Abdoullakh Anzorov, a radicalized Muslim born in Chechnya, murdered Samuel Paty, a history and geography teacher, at a secondary school in the Paris suburb of Conflans-Saint-Honorine.
Anzorov was shot dead at the scene by police minutes after killing the 47-year-old man.
He was inflamed by claims circulating on the Internet that a few days earlier Paty had ordered Muslims to leave a class of 13-year-olds before showing images of the Prophet Muhammad.
In fact, Paty had been giving a lesson on freedom of expression, and before showing one of the controversial images first published by Charlie Hebdo magazine, she advised the students to look away if they feared being offended.
In the absence of the murderer, this trial was against people who provided him with support, moral or material.
For seven weeks the court heard how a 13-year-old schoolgirl’s lie spiraled out of control thanks to social media.
Among those sentenced Friday was Brahim Chnina, the schoolgirl’s father.
Chnina started an online campaign against the teacher and was helped by radical Islamic activist Abdelhakim Sefrioui, who has also now been convicted.
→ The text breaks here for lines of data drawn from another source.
-- ==== Sys2Proof/Tests/Slice0.lean ====
section
/-! SUPPORT. The modeller's own tests: ill-formed terms refused, words written out from the spec's encodings, one small step each of a few forms, and for
every statement a state and operands that meet its hypotheses together. -/

namespace Sys2Proof.Tests

open Sys2Proof.Machine Sys2Proof.Safety

set_option Elab.async false

/-! ## Decoding: words written out field by field from the encoding tables (R65 to R79, R217, R225 to R230, R256) -/

/-- Each word of the list decodes to the instruction beside it. -/
def reads {n : Nat} (d : BitVec n → Option Instr) (l : List (BitVec n × Instr)) : Bool := l.all (fun p => decide (d p.1 = some p.2))

/-- Each list of bytes decodes, whole, to the instruction beside it, bytes of another following or not. -/
noncomputable def vanik (l : List (List Byte × Instr)) : Bool :=
  l.all (fun p => (match decodeVanik (p.1 ++ [0x55]) with
    | .ok (i, n) => decide (i = p.2) && n == p.1.length
    | .error _ => false))

/-- Guard `(!p3)`: PD 3, PN 1. -/
def g : Guard := ⟨3, true, 0, 0⟩

/-- The S-slot values that the manual writes out. -/
theorem test_decode_manual_S : reads (fun w => decS w 0 0)
   [(0x0C28A301, .add ⟨3, false, 0, 0⟩ { fn := 0, c := 0, b := 6, a := 5, d := 5 }), (0x648184027, .cmpi ⟨0, false, 0, 0⟩ { imm := 100, fn := 4, a := 3, d := 2 }),
    (0xFFFFFFFD0000130, .br ⟨1, false, 0, 0⟩ { imm := 0xFFFFFFFD, fn := 0, b := 0, a := 0 }), (0x24000034, .mark ⟨0, false, 0, 0⟩ { imm := 2, fn := 2, b := 0, a := 0 }),
    (0x1D3A5C070000C40, .cinch { q := 0, lvl := 0, count := 12, crc := 0x1D3A5C07 }), (0x100C30A050, .ld ⟨0, false, 0, 0⟩ { imm := 16, h := 0, sx := true, sz := 2, a := 6, d := 5 }),
    (0x806312052, .st ⟨0, false, 0, 0⟩ { imm := 8, h := 0, sx := false, sz := 3, a := 6, d := 9 }),
    (0xFFFFFF806312052, .st ⟨0, false, 0, 0⟩ { imm := 0xFFFFFF8, h := 0, sx := false, sz := 3, a := 6, d := 9 }),
    (0x6A200E308060, .amoAdd ⟨0, false, 0, 0⟩ { sys := 0, sz := 3, scope := 5, aop := 1, c := 0, b := 7, a := 6, d := 4 }),
    (0x1000000000A068, .srd ⟨0, false, 0, 0⟩ { sys := 0x10, sz := 0, scope := 0, aop := 0, c := 0, b := 0, a := 0, d := 5 }),
    (0x400020A071, .rgalloc ⟨0, false, 0, 0⟩ { fn := 2, c := 0, b := 0, a := 4, d := 5 }), (0x4000000077, .opendRepeat ⟨0, false, 0, 0⟩ { fn := 2, c := 0, b := 0, a := 0, d := 0 }),
    (0, .nop 0)] = true := by decide +kernel

/-- The V-slot values that the manual writes out. -/
theorem test_decode_manual_V : reads (fun w => decV w 0 0)
   [(0x0000924004086001, .vadd ⟨0, false, 0, 0⟩ { fn := 0, swz := true, part := 2, ty := 2, msk := 2, c := 0, b := 2, a := 1, d := 3 }),
    (0x00001F000028C010, .vcvt ⟨0, false, 0, 0⟩ { fn := 0, swz := false, part := 3, ty := 7, msk := 0, c := 0, b := 0, a := 5, d := 6 }),
    (0x000803600008801C, .vscan ⟨0, false, 0, 0⟩ { fn := 8, swz := false, part := 0, ty := 3, msk := 3, c := 0, b := 0, a := 1, d := 4 }),
    (0x000100200020E032, .vlds ⟨0, false, 0, 0⟩ { imm := 256, msk := 1, a := 4, d := 7 }), (0, .nop 1)] = true := by decide +kernel

/-- The M-slot and X-slot values that the manual writes out. -/
theorem test_decode_manual_M : reads (fun w => decM w 0 0)
   [(0x000000C001, .mldw ⟨0, false, 0, 0⟩ { aux := 0, row := 0, t := false, b := 0, a := 6 }), (0x0216046003, .mpush ⟨0, false, 0, 0⟩ { aux := 1, row := 5, t := true, b := 0, a := 0x23 }),
    (0x0600004004, .mdrain ⟨0, false, 0, 0⟩ { aux := 3, row := 0, t := false, b := 0, a := 2 }), (0x0200000006, .mhem ⟨0, false, 0, 0⟩ { aux := 1, row := 0, t := false, b := 0, a := 0 }),
    (0x00003FE007, .mtclr ⟨0, false, 0, 0⟩ { aux := 0, row := 0, t := false, b := 7, a := 63 }), (0x0A02008012, .mqr ⟨0, false, 0, 0⟩ { aux := 5, row := 0, t := true, b := 0, a := 4 }),
    (0x0600288013, .mtrsm ⟨0, false, 0, 0⟩ { aux := 3, row := 0, t := false, b := 5, a := 4 }), (0x0200012015, .mres ⟨0, false, 0, 0⟩ { aux := 1, row := 0, t := false, b := 0, a := 9 }),
    (0, .nop 2)] = true := by decide +kernel

theorem test_decode_manual_X : reads (fun w => decX w 0 0)
   [(0x0000188018000C004001, .xcopy ⟨0, false, 0, 0⟩ { imm := 3, tag := 1, fn := 0, fmt := 3, c := 0, b := 0, a := 6, ofs := 0, h := 2 }),
    (0x0000010000001002A003, .xstore ⟨0, false, 0, 0⟩ { imm := 0, tag := 2, fn := 0, fmt := 0, c := 0, b := 0, a := 8, ofs := 1, h := 5 }),
    (0, .nop 3), (0x00000900000A0000400A, .xfte ⟨0, false, 0, 0⟩ { imm := 1, tag := 2, fn := 0, fmt := 0, c := 0, b := 20, a := 0, ofs := 0, h := 2 }),
    (0x0000100000000000000F, .xwait ⟨0, false, 0, 0⟩ { imm := 2, tag := 0, fn := 0, fmt := 0, c := 0, b := 0, a := 0, ofs := 0, h := 0 })] = true := by decide +kernel

theorem test_decode_SA_1 : reads (fun w => decS w 0 0)
   [(0xE30B301, .add g { fn := 0, c := 0, b := 7, a := 6, d := 5 }), (0xE30B302, .sub g { fn := 0, c := 0, b := 7, a := 6, d := 5 }),
    (0xE30B303, .mul g { fn := 0, c := 0, b := 7, a := 6, d := 5 }), (0xE30B304, .mulh g { fn := 0, c := 0, b := 7, a := 6, d := 5 }),
    (0xE30B305, .mulhu g { fn := 0, c := 0, b := 7, a := 6, d := 5 }), (0xE30B306, .div g { fn := 0, c := 0, b := 7, a := 6, d := 5 }),
    (0xE30B307, .divu g { fn := 0, c := 0, b := 7, a := 6, d := 5 }), (0xE30B308, .rem g { fn := 0, c := 0, b := 7, a := 6, d := 5 }),
    (0xE30B309, .remu g { fn := 0, c := 0, b := 7, a := 6, d := 5 }), (0xE30B30A, .andR g { fn := 0, c := 0, b := 7, a := 6, d := 5 }),
    (0xE30B30B, .orR g { fn := 0, c := 0, b := 7, a := 6, d := 5 }), (0xE30B30C, .xorR g { fn := 0, c := 0, b := 7, a := 6, d := 5 }),
    (0xE30B30D, .andn g { fn := 0, c := 0, b := 7, a := 6, d := 5 }), (0xE30B30E, .shl g { fn := 0, c := 0, b := 7, a := 6, d := 5 }),
    (0xE30B30F, .shr g { fn := 0, c := 0, b := 7, a := 6, d := 5 }), (0xE30B310, .sra g { fn := 0, c := 0, b := 7, a := 6, d := 5 }),
    (0xE30B311, .minR g { fn := 0, c := 0, b := 7, a := 6, d := 5 }), (0xE30B312, .maxR g { fn := 0, c := 0, b := 7, a := 6, d := 5 }),
    (0xE30B313, .minu g { fn := 0, c := 0, b := 7, a := 6, d := 5 }), (0xE30B314, .maxu g { fn := 0, c := 0, b := 7, a := 6, d := 5 }),
    (0x30B315, .clz g { fn := 0, c := 0, b := 0, a := 6, d := 5 }), (0x30B316, .ctz g { fn := 0, c := 0, b := 0, a := 6, d := 5 }),
    (0x30B317, .popc g { fn := 0, c := 0, b := 0, a := 6, d := 5 }), (0xA00E30B318, .ext g { fn := 5, c := 0, b := 7, a := 6, d := 5 })] = true := by decide +kernel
Two friends of the murderer who were with him when he bought weapons, as well as four people with whom he shared messages in a radical chat, were also found guilty.
The defense had argued that none of the eight had any idea of Anzorov’s intentions, and that his words and actions only became criminal when he carried out his act.
But the judge decided that lack of prior knowledge was no defense, because what they did had the effect of incitement.